[DATA PROVIDED Boundary: Start]
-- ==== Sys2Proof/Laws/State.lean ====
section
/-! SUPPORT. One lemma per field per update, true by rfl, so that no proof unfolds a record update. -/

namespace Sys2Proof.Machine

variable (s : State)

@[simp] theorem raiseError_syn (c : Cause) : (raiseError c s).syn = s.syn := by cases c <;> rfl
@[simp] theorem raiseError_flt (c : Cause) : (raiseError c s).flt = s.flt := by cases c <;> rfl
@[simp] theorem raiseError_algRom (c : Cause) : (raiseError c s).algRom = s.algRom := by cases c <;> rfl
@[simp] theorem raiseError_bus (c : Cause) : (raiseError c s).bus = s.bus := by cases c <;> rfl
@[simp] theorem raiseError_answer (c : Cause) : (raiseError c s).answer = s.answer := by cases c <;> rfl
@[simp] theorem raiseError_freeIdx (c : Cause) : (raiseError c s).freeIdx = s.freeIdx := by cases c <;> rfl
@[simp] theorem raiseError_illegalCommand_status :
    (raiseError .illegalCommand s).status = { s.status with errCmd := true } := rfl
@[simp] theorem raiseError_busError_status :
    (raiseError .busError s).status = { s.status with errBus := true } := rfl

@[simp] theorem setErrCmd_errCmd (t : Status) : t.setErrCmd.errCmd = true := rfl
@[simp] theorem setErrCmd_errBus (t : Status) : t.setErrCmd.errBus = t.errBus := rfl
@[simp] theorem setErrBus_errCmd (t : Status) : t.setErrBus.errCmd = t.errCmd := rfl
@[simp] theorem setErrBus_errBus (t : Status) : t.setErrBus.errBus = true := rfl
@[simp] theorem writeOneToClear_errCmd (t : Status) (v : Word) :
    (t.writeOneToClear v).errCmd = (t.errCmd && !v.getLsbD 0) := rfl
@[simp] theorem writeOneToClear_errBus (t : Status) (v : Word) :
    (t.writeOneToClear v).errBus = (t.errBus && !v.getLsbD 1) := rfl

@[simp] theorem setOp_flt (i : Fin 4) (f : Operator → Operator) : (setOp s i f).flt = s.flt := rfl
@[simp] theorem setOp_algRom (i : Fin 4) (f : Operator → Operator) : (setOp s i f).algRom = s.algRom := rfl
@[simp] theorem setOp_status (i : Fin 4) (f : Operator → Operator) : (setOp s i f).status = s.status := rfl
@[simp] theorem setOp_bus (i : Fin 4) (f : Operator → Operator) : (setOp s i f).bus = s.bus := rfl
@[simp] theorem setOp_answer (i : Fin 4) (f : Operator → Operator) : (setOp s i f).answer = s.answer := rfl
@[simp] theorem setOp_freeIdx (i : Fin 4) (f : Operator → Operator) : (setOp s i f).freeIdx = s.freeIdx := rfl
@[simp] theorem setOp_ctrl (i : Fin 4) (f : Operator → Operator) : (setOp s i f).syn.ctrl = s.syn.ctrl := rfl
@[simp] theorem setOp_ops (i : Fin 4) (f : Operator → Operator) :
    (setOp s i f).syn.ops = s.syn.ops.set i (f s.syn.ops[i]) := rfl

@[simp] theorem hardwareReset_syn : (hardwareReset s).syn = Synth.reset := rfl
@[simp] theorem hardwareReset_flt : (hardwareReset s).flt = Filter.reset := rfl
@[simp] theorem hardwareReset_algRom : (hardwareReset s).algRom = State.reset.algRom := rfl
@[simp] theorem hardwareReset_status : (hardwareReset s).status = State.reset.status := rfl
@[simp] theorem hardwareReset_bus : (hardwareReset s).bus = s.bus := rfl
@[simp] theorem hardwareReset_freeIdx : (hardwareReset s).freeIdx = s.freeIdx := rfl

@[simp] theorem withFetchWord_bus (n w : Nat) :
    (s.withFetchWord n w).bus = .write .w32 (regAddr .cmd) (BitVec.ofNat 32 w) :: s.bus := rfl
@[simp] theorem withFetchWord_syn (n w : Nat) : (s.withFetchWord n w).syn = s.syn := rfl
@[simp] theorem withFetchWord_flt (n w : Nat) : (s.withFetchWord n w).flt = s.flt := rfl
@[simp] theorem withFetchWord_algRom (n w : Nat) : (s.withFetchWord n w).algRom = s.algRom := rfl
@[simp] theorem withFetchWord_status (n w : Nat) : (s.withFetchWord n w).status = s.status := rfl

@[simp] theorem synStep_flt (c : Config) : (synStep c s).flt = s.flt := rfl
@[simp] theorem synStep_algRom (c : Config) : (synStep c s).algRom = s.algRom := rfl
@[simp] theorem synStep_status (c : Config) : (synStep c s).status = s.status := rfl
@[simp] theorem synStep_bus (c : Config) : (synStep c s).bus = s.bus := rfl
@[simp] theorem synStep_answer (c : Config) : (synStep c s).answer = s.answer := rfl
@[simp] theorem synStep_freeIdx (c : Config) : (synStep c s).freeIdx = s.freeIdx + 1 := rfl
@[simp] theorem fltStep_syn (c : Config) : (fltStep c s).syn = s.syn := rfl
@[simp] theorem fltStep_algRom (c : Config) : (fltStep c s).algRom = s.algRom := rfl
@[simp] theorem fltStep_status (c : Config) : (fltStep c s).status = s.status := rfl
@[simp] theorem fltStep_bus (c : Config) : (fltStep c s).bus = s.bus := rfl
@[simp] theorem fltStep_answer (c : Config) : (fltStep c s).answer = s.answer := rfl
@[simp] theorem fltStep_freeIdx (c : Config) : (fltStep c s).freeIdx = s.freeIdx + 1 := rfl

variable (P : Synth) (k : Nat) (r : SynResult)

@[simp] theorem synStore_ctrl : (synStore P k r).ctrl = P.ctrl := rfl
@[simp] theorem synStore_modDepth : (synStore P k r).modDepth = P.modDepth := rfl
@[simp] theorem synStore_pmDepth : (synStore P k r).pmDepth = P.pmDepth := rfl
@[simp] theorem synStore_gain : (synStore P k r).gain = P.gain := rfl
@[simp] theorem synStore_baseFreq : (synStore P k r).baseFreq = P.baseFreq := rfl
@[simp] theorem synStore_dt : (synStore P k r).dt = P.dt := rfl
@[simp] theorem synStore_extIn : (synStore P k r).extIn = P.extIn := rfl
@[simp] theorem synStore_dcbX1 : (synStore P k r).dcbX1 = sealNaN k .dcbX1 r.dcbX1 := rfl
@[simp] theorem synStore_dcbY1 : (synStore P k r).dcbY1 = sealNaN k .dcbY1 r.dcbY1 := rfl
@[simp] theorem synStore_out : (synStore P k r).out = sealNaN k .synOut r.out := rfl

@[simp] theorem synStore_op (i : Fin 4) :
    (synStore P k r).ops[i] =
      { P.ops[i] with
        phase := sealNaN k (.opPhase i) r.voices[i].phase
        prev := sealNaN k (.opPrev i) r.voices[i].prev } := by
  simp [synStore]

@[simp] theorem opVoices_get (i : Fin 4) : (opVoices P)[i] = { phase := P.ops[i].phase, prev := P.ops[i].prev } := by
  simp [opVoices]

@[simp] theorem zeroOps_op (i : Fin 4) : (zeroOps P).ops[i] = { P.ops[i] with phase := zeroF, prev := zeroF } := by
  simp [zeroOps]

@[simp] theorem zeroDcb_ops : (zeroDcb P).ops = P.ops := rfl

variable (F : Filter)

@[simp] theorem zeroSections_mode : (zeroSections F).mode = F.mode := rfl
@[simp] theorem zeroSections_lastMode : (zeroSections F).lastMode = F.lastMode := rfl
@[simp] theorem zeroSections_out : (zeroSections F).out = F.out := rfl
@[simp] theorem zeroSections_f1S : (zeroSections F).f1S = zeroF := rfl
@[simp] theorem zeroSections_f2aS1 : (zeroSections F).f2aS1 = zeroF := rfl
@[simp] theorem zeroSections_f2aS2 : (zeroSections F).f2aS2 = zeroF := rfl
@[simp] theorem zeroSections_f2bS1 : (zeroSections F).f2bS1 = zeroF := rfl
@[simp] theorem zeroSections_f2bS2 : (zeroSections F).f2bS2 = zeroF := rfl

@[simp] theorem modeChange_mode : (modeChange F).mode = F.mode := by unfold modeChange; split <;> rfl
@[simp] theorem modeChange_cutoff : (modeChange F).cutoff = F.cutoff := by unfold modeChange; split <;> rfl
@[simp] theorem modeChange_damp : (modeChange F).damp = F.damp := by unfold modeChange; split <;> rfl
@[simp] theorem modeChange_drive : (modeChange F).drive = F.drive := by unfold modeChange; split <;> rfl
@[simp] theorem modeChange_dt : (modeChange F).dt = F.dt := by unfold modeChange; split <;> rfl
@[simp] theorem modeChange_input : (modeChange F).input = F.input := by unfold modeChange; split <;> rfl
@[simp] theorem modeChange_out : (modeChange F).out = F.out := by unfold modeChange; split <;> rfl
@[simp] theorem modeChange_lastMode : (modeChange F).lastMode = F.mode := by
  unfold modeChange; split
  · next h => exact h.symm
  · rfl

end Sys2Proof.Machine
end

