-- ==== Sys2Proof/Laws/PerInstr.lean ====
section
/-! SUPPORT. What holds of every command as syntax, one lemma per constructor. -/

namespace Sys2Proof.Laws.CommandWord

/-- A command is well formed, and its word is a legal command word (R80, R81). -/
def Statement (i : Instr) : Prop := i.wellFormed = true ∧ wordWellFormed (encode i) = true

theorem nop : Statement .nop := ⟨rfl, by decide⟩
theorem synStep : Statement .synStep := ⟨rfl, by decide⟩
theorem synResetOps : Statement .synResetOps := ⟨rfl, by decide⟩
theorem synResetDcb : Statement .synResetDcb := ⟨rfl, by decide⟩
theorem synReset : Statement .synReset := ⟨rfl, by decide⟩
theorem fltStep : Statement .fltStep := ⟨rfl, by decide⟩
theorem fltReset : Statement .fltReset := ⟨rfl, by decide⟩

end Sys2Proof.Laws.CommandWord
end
[DATA PROVIDED Boundary: End]
EXERCISE DIRECTIONS: Output, from the data above, the lines from the line with "F.out := rfl" to the line with "F.damp := by unfold modeChange; split <;> rfl" exactly as they stand, both ends included and nothing else.

EXERCISE OUTPUT:
@[simp] theorem zeroSections_out : (zeroSections F).out = F.out := rfl
@[simp] theorem zeroSections_f1S : (zeroSections F).f1S = zeroF := rfl
@[simp] theorem zeroSections_f2aS1 : (zeroSections F).f2aS1 = zeroF := rfl
@[simp] theorem zeroSections_f2aS2 : (zeroSections F).f2aS2 = zeroF := rfl
@[simp] theorem zeroSections_f2bS1 : (zeroSections F).f2bS1 = zeroF := rfl
@[simp] theorem zeroSections_f2bS2 : (zeroSections F).f2bS2 = zeroF := rfl

@[simp] theorem modeChange_mode : (modeChange F).mode = F.mode := by unfold modeChange; split <;> rfl
@[simp] theorem modeChange_cutoff : (modeChange F).cutoff = F.cutoff := by unfold modeChange; split <;> rfl
@[simp] theorem modeChange_damp : (modeChange F).damp = F.damp := by unfold modeChange; split <;> rfl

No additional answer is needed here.